━━━ Task material ━━━

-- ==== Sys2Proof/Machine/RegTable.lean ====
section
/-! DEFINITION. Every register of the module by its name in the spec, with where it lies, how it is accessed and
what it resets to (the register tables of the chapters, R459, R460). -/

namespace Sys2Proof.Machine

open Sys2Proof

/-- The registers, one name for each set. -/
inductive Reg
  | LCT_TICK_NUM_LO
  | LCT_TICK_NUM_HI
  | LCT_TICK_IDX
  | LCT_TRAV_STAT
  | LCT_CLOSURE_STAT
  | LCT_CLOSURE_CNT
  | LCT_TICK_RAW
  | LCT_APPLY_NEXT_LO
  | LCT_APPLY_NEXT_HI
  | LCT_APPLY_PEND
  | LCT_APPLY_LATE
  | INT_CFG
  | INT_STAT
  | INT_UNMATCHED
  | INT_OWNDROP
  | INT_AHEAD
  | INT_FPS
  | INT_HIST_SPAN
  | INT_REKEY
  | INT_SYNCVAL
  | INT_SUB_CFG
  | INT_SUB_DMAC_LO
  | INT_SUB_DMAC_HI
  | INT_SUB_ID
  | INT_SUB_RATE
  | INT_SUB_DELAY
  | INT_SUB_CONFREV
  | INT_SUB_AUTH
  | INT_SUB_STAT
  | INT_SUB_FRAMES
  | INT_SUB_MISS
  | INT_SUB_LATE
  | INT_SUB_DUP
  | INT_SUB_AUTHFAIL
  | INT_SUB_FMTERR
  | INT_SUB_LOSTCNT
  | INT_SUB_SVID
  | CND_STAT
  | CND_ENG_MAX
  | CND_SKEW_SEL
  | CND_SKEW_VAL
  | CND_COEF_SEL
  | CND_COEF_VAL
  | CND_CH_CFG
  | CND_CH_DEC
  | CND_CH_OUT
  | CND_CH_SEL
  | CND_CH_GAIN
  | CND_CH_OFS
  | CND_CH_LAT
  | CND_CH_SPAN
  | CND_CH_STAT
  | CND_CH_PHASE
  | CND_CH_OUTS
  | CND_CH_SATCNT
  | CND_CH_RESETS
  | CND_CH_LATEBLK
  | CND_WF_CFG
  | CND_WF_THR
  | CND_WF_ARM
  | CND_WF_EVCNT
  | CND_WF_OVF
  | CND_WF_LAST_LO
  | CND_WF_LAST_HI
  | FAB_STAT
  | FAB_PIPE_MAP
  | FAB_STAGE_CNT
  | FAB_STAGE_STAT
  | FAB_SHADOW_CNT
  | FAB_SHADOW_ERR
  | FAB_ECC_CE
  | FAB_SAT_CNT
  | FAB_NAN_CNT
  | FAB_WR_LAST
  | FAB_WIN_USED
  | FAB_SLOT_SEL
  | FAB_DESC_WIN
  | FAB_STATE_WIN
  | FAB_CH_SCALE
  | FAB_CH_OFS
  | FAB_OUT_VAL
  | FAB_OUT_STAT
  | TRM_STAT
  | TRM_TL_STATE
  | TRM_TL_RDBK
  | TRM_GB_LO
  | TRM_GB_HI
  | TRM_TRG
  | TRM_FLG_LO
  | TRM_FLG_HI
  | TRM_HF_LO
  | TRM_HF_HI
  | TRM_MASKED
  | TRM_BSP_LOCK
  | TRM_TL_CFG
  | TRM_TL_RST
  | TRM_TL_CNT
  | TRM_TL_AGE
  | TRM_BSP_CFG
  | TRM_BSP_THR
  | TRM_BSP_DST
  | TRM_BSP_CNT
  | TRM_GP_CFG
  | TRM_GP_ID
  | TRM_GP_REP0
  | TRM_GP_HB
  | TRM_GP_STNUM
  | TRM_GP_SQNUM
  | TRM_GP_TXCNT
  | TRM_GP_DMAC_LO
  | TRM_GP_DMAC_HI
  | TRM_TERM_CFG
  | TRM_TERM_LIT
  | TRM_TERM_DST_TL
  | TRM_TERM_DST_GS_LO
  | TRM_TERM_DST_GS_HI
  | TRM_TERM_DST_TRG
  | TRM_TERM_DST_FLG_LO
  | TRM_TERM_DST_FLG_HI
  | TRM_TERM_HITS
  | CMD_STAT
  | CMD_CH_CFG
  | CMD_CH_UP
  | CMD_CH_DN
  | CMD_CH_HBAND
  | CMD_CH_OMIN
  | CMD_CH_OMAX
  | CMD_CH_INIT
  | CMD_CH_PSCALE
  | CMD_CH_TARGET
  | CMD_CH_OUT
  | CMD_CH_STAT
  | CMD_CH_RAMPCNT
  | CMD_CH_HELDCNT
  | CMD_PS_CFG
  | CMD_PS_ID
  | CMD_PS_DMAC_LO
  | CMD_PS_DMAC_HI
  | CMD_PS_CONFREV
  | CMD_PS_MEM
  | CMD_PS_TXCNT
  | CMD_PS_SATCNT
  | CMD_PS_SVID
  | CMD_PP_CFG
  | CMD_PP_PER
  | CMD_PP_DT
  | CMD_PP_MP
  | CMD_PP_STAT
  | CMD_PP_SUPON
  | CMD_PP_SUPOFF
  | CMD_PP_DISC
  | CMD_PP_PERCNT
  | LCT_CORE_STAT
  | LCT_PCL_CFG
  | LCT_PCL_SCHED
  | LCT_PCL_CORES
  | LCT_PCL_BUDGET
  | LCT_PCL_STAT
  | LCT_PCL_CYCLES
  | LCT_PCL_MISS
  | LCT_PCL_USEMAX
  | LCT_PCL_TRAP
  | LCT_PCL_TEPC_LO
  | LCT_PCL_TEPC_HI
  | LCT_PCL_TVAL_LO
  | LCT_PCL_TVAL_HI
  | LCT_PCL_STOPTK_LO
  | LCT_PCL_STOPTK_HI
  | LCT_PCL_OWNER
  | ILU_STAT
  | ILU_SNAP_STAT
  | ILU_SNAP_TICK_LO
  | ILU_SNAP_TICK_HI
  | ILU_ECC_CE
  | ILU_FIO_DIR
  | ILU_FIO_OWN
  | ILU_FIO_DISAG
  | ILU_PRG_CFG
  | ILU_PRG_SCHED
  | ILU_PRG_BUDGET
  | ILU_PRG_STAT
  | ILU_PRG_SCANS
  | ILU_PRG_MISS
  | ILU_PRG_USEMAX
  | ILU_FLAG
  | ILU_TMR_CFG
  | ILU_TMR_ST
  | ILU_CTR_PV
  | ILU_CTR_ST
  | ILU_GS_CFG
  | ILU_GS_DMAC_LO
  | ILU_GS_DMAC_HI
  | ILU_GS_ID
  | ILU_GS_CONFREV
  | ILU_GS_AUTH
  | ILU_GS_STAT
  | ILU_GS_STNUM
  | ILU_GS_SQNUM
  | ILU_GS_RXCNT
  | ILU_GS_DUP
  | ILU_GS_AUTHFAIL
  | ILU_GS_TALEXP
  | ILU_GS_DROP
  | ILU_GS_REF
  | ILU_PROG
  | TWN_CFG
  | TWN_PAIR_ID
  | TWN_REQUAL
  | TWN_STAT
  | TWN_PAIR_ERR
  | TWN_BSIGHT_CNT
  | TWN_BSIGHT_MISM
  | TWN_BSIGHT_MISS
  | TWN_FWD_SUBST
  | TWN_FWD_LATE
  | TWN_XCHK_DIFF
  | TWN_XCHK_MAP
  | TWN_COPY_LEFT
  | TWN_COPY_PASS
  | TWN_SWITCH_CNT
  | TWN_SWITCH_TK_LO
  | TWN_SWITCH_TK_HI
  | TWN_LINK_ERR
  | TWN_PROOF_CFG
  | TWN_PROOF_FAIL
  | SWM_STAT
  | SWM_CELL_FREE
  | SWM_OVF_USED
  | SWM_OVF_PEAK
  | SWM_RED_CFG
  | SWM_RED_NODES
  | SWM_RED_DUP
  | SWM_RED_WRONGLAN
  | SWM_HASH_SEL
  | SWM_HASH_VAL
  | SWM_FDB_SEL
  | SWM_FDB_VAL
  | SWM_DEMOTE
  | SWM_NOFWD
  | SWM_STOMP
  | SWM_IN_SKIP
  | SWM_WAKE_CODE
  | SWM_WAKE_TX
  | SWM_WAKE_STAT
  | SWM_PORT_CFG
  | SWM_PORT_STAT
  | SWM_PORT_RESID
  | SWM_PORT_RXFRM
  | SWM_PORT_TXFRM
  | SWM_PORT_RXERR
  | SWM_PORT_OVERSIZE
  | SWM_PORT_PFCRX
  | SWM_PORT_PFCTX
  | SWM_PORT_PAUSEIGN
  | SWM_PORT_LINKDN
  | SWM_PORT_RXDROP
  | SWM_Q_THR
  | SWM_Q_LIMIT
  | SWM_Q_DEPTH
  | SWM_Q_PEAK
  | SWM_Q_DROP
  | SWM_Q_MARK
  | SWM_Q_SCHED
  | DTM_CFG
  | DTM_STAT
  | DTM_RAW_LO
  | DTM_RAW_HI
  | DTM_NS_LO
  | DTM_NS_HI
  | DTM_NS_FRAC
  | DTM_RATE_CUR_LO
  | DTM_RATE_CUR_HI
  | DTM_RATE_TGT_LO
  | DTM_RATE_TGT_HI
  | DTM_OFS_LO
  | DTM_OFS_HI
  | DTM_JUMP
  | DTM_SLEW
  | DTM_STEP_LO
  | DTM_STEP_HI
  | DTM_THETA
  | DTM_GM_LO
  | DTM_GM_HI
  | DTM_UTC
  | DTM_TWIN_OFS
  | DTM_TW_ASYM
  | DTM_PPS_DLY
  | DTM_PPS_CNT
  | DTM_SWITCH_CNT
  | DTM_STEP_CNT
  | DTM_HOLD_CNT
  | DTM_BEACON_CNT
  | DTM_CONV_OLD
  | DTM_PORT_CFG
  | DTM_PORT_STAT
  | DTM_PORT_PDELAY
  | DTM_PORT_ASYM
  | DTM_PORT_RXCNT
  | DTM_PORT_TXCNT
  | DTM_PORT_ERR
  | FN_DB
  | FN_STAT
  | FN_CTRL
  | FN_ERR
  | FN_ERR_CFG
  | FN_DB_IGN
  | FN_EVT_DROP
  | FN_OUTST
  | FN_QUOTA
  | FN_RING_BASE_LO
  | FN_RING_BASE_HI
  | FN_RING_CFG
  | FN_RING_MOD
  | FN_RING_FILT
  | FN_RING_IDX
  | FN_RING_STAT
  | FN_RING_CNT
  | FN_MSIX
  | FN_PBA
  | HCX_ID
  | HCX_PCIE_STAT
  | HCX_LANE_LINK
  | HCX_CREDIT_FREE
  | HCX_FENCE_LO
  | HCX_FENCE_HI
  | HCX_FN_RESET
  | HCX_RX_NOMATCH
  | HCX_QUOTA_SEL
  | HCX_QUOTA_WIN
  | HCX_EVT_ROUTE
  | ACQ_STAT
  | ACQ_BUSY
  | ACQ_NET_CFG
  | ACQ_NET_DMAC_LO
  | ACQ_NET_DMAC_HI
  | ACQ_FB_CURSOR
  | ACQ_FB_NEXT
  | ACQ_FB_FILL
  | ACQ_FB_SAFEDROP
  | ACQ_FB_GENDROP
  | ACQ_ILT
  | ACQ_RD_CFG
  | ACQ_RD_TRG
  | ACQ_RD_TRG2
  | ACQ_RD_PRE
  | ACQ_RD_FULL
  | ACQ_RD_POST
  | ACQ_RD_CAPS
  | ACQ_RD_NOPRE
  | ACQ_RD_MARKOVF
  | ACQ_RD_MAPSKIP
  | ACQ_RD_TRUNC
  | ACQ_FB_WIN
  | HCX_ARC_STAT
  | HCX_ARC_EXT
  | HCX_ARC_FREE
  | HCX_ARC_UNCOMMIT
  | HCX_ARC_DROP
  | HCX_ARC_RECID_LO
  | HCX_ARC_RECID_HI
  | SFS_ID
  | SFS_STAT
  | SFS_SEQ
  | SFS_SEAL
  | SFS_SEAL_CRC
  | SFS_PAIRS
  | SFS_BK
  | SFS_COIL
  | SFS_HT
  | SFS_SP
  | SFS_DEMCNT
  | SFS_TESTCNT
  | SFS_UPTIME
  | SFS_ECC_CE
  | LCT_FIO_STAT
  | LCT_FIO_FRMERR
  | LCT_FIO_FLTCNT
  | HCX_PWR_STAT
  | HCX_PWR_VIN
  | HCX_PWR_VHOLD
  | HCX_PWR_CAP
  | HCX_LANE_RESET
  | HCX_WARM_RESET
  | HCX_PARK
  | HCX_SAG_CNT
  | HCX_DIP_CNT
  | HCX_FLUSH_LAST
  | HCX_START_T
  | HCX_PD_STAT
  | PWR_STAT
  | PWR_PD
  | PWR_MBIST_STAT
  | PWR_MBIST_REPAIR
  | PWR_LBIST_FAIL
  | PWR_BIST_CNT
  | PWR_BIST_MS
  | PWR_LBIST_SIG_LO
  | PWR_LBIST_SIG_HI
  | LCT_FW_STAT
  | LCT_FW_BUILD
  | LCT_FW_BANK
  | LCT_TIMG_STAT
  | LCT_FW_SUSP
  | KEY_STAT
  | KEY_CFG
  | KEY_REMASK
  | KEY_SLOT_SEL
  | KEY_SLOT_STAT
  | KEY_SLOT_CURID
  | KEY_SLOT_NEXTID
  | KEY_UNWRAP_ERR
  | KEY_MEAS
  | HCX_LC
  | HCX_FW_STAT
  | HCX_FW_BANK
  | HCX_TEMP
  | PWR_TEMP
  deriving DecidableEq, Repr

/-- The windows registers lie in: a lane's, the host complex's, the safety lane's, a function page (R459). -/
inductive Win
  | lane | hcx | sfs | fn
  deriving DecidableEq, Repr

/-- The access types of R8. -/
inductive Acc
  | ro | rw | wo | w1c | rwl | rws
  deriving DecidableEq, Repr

━━━
━━━ Task material ━━━

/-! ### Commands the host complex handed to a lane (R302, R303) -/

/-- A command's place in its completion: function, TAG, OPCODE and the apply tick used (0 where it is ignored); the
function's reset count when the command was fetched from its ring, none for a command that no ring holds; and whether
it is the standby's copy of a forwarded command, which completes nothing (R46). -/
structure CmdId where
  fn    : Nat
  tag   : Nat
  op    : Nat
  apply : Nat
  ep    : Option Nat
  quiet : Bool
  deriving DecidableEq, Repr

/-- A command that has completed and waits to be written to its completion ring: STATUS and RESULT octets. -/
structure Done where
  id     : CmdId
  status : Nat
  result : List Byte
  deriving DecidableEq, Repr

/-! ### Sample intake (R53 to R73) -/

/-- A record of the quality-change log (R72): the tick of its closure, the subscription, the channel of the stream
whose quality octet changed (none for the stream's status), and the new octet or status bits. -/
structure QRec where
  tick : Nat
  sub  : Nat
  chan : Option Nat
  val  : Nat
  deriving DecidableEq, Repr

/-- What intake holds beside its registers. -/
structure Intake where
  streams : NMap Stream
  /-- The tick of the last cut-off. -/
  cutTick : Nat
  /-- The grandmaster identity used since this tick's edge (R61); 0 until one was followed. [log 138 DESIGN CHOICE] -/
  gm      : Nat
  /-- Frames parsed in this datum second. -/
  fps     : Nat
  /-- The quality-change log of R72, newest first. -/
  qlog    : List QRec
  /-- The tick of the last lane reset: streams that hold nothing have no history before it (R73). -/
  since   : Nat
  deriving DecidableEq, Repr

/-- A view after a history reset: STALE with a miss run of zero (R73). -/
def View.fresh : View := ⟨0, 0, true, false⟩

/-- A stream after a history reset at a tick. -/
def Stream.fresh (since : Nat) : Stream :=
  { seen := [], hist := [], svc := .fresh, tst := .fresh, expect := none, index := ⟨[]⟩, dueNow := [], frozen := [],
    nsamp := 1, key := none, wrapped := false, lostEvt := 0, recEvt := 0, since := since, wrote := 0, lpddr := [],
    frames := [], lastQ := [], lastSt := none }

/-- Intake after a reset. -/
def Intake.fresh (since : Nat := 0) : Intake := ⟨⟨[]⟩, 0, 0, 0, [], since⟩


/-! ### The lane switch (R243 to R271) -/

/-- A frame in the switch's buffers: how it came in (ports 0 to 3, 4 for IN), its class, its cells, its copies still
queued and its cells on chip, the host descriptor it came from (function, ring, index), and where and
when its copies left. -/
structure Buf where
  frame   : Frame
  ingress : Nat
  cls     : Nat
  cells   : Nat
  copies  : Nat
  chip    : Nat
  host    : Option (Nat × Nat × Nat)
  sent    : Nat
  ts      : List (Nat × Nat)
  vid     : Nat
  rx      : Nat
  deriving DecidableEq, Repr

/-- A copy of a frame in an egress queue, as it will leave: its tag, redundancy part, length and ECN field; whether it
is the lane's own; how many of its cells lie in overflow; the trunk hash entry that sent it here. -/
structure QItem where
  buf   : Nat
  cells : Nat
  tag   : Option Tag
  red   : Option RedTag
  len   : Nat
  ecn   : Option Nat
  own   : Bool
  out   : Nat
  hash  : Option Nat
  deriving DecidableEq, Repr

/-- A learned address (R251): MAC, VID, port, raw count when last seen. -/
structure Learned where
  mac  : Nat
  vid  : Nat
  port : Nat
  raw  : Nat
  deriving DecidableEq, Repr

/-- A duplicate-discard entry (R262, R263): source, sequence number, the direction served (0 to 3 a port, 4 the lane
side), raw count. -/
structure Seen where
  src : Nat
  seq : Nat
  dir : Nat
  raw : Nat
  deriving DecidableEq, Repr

━━━

• [Problem details] Scan the entries for lines holding the string "structure", then copy every one of them.

• [Task answer]
structure CmdId where
structure Done where
structure QRec where
structure Intake where
structure Buf where
structure QItem where
structure Learned where
structure Seen where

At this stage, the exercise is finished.